Segment Start: Given entries
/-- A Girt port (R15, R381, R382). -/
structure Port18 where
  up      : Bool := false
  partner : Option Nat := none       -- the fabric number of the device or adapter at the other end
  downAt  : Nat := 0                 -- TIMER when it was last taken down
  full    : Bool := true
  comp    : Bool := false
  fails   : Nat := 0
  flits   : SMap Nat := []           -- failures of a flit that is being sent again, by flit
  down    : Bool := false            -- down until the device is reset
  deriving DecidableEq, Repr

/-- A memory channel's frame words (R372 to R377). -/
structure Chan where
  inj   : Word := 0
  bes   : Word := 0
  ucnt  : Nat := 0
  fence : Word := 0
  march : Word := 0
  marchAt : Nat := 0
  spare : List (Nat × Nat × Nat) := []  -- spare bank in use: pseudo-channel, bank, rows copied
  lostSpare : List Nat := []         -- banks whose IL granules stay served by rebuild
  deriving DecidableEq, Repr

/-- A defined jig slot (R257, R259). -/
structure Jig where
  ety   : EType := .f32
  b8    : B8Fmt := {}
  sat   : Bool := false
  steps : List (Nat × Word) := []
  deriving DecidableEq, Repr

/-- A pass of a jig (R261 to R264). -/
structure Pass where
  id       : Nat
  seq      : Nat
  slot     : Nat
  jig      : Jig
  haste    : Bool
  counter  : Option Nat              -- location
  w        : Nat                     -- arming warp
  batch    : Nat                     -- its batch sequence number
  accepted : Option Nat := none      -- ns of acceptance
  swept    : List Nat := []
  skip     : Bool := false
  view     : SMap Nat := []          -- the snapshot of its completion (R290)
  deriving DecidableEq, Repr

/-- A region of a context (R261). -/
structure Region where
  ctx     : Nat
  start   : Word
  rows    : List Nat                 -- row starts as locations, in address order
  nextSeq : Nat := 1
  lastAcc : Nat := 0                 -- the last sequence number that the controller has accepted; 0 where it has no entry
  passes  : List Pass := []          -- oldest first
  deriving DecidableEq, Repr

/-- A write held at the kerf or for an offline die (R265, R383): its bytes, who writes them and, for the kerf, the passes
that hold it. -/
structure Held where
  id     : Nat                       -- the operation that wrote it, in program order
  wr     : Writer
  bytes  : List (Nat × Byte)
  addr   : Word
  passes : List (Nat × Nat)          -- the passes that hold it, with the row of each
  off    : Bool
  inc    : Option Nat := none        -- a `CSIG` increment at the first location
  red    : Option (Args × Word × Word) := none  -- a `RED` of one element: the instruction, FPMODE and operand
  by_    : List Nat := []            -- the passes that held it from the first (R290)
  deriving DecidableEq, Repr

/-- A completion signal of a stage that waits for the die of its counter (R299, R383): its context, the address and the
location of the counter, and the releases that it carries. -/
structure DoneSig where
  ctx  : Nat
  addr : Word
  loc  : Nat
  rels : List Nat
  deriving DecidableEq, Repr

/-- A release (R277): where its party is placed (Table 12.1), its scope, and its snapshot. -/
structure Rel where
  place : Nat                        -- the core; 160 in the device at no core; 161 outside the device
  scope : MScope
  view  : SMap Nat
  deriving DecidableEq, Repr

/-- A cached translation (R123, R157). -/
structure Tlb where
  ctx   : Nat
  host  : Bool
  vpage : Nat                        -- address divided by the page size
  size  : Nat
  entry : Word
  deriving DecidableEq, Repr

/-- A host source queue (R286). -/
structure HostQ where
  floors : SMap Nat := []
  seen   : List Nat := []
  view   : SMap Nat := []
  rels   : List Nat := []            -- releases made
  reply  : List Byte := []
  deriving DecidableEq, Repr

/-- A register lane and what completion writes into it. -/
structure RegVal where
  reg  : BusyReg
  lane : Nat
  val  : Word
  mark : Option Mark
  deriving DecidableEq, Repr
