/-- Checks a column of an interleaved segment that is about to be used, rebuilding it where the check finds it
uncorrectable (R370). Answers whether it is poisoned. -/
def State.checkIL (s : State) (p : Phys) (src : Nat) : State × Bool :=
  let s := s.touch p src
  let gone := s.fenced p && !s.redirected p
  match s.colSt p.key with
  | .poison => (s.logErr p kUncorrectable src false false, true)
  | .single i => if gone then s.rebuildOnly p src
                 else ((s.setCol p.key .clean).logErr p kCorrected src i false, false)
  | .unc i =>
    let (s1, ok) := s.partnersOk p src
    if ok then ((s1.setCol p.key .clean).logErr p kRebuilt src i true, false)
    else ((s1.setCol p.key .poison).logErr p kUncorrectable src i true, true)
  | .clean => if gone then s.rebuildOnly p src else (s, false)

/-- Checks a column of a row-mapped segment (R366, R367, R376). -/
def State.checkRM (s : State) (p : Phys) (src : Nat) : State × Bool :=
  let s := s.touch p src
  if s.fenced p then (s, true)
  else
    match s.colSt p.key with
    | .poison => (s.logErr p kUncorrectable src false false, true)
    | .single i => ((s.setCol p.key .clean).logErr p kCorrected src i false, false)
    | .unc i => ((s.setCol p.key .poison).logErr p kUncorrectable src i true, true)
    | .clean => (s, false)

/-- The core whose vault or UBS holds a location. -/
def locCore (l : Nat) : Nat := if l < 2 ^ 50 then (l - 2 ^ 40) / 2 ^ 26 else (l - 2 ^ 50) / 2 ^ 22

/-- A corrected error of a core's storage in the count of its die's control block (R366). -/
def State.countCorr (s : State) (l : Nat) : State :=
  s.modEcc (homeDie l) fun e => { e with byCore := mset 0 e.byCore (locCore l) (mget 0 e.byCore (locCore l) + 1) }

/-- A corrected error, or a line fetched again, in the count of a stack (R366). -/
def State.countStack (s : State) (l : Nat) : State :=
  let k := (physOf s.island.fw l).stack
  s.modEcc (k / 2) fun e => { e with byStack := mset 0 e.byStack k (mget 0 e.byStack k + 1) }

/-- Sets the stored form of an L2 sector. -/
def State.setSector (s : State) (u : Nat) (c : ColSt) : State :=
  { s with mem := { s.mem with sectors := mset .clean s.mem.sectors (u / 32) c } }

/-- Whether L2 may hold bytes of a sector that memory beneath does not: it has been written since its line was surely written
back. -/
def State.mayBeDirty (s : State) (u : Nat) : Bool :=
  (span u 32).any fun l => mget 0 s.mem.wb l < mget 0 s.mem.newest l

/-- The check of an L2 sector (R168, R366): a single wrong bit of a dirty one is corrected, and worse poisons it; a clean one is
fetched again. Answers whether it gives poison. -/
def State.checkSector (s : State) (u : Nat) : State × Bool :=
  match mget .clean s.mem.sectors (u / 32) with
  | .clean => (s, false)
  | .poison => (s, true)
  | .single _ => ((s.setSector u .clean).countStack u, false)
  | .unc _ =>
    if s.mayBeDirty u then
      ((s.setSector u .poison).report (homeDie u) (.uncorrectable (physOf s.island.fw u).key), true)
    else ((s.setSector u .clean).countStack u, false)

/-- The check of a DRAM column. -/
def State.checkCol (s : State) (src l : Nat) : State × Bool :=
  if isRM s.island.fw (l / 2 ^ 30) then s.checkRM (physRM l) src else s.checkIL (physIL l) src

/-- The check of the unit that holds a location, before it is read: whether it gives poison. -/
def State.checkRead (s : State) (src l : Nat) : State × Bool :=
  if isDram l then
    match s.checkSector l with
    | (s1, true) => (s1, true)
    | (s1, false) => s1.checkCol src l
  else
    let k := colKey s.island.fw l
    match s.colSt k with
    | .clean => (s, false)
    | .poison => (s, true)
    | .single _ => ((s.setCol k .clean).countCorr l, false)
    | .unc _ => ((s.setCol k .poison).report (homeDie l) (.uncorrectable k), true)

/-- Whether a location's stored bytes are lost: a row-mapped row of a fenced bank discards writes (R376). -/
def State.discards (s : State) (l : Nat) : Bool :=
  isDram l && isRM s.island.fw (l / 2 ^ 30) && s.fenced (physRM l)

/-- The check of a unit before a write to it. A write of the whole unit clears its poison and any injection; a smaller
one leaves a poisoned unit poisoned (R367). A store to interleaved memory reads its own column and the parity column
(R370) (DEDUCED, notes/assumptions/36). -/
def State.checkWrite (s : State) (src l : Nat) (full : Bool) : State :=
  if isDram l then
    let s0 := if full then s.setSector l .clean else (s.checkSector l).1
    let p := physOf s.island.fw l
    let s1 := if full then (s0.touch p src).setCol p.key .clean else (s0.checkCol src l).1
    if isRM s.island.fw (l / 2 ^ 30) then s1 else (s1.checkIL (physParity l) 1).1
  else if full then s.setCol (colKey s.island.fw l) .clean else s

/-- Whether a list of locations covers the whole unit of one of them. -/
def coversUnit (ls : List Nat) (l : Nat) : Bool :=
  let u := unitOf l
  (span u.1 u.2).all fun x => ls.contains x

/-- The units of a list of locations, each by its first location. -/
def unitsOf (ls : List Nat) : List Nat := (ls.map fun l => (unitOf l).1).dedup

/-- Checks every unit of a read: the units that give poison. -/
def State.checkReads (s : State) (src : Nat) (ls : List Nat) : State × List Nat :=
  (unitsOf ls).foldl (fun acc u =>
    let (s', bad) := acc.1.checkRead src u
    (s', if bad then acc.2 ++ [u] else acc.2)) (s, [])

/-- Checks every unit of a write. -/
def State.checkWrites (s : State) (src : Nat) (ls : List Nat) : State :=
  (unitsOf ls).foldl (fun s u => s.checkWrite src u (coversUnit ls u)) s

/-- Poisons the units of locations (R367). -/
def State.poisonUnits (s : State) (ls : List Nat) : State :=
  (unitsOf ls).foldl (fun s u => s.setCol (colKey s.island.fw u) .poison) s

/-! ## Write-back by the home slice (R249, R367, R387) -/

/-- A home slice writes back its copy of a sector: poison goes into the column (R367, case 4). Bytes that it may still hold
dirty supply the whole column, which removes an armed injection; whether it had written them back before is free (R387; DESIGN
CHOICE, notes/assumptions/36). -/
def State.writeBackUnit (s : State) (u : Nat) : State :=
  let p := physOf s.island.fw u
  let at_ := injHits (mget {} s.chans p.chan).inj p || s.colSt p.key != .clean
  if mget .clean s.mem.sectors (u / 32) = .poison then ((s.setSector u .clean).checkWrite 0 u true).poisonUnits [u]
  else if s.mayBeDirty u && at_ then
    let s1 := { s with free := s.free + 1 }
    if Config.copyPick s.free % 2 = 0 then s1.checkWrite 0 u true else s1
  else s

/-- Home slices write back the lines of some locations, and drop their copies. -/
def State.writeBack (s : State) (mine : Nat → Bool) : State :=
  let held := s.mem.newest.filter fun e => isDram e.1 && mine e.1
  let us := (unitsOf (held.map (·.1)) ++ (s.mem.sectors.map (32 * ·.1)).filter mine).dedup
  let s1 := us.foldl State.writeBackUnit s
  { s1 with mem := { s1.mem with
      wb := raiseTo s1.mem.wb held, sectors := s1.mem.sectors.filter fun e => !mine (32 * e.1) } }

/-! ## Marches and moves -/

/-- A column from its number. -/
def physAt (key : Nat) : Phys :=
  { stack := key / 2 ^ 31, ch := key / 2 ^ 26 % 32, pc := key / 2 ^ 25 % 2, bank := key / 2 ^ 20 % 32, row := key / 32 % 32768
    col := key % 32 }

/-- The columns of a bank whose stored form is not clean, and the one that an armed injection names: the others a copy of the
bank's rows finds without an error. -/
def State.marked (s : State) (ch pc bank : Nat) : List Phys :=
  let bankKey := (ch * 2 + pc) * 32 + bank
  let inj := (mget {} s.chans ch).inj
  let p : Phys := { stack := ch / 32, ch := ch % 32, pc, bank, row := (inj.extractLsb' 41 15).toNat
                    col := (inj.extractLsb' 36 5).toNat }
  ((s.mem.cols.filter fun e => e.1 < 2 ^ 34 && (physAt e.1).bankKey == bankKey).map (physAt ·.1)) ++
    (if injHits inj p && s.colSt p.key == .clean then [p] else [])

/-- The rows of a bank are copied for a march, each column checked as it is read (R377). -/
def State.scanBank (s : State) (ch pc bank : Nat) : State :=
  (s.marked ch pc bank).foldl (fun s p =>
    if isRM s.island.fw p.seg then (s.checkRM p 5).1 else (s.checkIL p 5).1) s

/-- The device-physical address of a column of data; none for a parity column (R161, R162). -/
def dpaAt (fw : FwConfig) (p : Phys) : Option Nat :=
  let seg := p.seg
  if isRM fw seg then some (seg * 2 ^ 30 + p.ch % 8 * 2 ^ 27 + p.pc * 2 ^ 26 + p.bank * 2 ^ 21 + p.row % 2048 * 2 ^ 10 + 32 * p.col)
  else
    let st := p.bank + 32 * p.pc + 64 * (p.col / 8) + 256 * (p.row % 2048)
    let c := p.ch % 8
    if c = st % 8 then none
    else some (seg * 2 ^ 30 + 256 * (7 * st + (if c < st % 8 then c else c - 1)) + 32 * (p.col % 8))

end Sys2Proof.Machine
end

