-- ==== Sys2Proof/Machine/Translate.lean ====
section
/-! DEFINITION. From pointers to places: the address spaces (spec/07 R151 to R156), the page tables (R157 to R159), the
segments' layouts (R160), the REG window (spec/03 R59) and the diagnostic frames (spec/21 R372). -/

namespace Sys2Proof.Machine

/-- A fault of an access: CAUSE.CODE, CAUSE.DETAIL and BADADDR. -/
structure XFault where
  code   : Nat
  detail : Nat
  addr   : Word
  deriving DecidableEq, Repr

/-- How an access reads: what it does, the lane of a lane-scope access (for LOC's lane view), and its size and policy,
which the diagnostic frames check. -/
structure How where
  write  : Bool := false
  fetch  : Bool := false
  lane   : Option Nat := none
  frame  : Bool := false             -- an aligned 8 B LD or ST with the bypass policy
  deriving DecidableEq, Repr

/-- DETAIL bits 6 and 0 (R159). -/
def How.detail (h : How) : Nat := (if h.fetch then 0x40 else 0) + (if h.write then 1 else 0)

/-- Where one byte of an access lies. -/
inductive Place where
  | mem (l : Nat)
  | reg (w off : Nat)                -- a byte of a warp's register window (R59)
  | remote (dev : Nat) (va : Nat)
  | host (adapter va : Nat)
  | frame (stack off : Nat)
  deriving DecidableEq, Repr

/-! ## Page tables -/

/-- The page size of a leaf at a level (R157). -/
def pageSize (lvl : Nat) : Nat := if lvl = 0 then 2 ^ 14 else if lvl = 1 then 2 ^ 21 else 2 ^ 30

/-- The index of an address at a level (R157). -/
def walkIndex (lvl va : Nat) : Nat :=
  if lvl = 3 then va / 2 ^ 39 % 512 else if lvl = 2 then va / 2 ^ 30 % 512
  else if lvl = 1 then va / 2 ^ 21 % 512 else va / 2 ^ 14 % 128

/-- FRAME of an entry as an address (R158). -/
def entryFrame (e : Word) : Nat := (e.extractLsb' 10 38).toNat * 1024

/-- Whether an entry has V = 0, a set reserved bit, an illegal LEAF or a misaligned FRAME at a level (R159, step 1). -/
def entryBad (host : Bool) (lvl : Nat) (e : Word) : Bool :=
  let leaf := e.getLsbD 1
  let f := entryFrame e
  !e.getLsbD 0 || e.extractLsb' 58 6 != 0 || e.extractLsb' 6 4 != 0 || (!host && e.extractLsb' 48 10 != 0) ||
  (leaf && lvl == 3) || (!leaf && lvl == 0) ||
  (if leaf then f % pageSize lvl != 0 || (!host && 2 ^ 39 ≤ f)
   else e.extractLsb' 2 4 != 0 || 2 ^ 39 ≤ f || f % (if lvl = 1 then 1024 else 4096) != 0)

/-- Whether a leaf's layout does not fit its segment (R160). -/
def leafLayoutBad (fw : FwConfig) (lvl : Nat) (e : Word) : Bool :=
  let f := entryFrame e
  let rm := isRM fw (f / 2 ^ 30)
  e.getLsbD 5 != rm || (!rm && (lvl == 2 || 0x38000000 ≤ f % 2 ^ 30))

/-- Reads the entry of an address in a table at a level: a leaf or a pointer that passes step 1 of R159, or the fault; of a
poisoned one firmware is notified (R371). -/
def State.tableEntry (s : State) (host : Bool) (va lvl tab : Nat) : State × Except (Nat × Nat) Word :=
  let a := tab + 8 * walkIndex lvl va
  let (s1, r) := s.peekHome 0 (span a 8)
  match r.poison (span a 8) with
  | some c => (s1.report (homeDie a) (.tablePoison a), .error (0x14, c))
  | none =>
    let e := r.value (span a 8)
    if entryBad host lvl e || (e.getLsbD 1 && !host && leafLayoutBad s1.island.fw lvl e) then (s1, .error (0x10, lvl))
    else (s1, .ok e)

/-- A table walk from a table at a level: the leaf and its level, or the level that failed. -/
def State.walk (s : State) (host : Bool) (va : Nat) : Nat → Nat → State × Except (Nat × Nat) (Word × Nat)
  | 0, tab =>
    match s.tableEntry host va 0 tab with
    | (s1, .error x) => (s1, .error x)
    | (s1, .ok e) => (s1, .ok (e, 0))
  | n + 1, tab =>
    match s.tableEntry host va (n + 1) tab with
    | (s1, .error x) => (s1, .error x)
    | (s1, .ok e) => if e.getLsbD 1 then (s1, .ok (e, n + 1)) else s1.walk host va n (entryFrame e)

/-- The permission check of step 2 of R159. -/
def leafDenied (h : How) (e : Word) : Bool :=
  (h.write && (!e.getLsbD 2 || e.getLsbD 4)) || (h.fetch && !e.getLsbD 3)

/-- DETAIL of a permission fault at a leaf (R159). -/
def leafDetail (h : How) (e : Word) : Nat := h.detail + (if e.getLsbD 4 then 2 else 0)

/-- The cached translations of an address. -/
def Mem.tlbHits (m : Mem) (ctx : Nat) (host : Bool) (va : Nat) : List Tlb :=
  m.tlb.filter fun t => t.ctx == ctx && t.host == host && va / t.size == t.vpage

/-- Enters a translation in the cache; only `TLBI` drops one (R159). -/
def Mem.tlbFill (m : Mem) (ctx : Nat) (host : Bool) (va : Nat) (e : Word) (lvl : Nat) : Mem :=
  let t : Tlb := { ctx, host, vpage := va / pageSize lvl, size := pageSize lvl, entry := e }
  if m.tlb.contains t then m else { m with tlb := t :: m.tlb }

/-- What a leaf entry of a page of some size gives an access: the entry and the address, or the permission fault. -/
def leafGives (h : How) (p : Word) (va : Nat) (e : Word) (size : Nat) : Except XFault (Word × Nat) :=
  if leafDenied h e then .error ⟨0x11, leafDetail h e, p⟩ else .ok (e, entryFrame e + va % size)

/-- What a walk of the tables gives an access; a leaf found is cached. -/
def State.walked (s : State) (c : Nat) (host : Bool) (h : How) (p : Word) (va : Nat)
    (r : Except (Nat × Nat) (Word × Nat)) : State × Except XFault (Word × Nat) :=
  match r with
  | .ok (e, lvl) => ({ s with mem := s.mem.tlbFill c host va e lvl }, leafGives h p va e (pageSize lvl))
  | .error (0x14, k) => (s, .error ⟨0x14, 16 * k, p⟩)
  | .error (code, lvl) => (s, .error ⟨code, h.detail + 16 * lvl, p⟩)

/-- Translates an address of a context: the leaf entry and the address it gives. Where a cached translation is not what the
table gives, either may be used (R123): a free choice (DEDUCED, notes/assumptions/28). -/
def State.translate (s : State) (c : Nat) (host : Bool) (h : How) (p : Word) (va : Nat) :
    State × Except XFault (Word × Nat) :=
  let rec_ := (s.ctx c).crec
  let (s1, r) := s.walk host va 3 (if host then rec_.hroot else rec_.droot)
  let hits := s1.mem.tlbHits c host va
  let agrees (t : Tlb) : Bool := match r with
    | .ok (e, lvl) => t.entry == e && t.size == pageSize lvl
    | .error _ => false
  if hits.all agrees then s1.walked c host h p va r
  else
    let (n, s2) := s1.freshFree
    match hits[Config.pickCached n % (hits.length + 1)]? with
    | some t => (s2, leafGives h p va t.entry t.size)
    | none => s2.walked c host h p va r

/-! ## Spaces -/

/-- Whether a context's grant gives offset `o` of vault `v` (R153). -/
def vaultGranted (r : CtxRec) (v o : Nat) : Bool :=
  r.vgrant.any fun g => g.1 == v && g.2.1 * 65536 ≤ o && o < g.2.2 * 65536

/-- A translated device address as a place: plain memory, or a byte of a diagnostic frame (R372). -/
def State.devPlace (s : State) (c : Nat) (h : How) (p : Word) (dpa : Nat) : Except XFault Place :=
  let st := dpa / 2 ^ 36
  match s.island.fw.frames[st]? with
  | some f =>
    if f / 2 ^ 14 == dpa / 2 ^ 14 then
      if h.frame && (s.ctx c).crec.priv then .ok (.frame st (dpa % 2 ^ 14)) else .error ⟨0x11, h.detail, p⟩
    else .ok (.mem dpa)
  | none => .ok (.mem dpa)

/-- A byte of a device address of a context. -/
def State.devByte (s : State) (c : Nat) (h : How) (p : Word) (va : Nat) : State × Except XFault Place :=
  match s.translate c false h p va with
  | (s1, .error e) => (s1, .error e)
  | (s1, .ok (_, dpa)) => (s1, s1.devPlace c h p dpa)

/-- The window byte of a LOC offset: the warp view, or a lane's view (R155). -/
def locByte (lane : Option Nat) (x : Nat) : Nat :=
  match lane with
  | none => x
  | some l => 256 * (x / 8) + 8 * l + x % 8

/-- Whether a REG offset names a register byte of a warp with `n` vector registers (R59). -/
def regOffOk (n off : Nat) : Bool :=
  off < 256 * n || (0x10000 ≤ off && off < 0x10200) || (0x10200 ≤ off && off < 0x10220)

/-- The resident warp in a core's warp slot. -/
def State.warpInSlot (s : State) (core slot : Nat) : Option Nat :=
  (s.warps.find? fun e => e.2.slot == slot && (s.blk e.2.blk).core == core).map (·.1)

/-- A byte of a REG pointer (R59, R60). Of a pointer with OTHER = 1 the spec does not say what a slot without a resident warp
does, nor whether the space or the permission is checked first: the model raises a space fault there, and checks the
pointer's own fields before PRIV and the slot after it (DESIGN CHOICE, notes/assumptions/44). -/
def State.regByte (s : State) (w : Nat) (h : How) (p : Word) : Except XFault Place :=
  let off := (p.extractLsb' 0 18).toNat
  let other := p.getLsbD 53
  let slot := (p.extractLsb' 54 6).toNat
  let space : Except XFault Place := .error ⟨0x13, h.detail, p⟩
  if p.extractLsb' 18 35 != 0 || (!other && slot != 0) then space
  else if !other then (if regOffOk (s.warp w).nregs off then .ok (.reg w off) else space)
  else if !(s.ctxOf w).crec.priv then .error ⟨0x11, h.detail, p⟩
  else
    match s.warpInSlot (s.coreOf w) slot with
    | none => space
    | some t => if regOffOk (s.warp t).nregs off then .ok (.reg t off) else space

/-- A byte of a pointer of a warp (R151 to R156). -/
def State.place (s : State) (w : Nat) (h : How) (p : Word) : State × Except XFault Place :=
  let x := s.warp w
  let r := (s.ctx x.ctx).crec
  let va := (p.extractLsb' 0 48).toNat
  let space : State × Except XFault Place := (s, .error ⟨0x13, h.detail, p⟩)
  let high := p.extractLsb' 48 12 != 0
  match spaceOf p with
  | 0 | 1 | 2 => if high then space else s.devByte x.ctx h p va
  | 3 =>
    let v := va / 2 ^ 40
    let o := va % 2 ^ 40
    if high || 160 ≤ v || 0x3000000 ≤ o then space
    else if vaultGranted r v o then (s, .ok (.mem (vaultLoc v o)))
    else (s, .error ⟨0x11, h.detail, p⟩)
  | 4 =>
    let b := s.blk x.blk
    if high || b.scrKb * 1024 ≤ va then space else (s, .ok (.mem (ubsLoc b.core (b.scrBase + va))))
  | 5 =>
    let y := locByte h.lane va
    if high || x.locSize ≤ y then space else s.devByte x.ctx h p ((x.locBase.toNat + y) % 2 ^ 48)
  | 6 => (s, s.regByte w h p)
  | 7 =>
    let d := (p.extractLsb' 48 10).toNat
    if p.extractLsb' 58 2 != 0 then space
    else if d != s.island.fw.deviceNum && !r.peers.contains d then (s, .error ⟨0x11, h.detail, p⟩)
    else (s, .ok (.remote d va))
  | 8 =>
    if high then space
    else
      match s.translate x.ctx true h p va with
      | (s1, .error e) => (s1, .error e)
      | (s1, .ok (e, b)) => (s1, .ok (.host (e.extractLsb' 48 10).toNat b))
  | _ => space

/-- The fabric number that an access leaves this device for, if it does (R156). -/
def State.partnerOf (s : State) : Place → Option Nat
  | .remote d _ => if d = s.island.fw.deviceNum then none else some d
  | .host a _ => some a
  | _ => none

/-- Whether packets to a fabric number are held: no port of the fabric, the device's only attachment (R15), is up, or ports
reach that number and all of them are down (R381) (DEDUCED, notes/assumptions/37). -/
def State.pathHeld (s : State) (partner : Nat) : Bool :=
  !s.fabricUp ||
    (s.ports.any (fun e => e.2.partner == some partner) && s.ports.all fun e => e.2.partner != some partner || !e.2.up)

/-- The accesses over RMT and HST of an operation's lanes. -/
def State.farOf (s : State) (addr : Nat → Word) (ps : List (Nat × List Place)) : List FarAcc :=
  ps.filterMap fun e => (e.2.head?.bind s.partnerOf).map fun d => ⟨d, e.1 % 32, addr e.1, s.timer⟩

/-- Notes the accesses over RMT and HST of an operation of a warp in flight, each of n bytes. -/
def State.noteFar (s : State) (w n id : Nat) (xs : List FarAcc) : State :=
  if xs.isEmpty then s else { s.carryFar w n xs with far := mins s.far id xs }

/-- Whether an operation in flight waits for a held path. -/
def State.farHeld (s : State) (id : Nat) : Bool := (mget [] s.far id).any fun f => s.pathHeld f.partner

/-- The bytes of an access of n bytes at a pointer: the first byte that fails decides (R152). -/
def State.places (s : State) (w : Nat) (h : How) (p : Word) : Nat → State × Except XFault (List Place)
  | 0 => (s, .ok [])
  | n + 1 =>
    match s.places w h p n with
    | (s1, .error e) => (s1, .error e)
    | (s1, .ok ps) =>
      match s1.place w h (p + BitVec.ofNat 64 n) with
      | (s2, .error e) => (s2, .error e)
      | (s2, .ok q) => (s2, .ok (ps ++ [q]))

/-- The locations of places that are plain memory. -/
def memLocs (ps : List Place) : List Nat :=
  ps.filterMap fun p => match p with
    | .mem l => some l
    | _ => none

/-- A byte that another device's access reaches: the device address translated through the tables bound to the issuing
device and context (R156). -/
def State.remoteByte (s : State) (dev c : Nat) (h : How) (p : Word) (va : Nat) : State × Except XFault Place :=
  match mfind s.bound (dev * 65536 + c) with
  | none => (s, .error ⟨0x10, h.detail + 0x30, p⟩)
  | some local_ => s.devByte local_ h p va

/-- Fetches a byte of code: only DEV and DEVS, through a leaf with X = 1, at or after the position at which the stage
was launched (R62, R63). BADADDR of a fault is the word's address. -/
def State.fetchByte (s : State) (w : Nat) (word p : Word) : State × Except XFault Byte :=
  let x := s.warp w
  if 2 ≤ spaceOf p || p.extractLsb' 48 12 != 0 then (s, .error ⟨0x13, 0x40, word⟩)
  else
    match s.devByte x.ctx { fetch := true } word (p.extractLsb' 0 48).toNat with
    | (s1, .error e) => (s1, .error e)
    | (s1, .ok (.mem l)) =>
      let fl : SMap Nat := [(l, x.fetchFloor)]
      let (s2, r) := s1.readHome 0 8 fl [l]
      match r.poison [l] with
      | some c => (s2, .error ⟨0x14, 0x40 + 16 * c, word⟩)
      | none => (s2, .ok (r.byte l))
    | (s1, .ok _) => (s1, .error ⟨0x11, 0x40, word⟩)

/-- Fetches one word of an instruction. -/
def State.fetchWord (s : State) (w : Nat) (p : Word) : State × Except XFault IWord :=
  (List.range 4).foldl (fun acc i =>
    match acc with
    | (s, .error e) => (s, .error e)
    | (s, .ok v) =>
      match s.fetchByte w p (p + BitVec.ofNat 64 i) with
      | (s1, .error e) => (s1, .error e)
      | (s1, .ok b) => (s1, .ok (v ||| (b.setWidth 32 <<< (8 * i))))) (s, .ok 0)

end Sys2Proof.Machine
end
Segment End: Given entries
» Exercise:
From the entries above, print the lines beginning at the one with "def leafDenied (h" and stopping after the one with "def leafGives (h", exactly as written and with nothing else.

» Answer box:
def leafDenied (h : How) (e : Word) : Bool :=
  (h.write && (!e.getLsbD 2 || e.getLsbD 4)) || (h.fetch && !e.getLsbD 3)

/-- DETAIL of a permission fault at a leaf (R159). -/
def leafDetail (h : How) (e : Word) : Nat := h.detail + (if e.getLsbD 4 then 2 else 0)

/-- The cached translations of an address. -/
def Mem.tlbHits (m : Mem) (ctx : Nat) (host : Bool) (va : Nat) : List Tlb :=
  m.tlb.filter fun t => t.ctx == ctx && t.host == host && va / t.size == t.vpage

/-- Enters a translation in the cache; only `TLBI` drops one (R159). -/
def Mem.tlbFill (m : Mem) (ctx : Nat) (host : Bool) (va : Nat) (e : Word) (lvl : Nat) : Mem :=
  let t : Tlb := { ctx, host, vpage := va / pageSize lvl, size := pageSize lvl, entry := e }
  if m.tlb.contains t then m else { m with tlb := t :: m.tlb }

/-- What a leaf entry of a page of some size gives an access: the entry and the address, or the permission fault. -/
def leafGives (h : How) (p : Word) (va : Nat) (e : Word) (size : Nat) : Except XFault (Word × Nat) :=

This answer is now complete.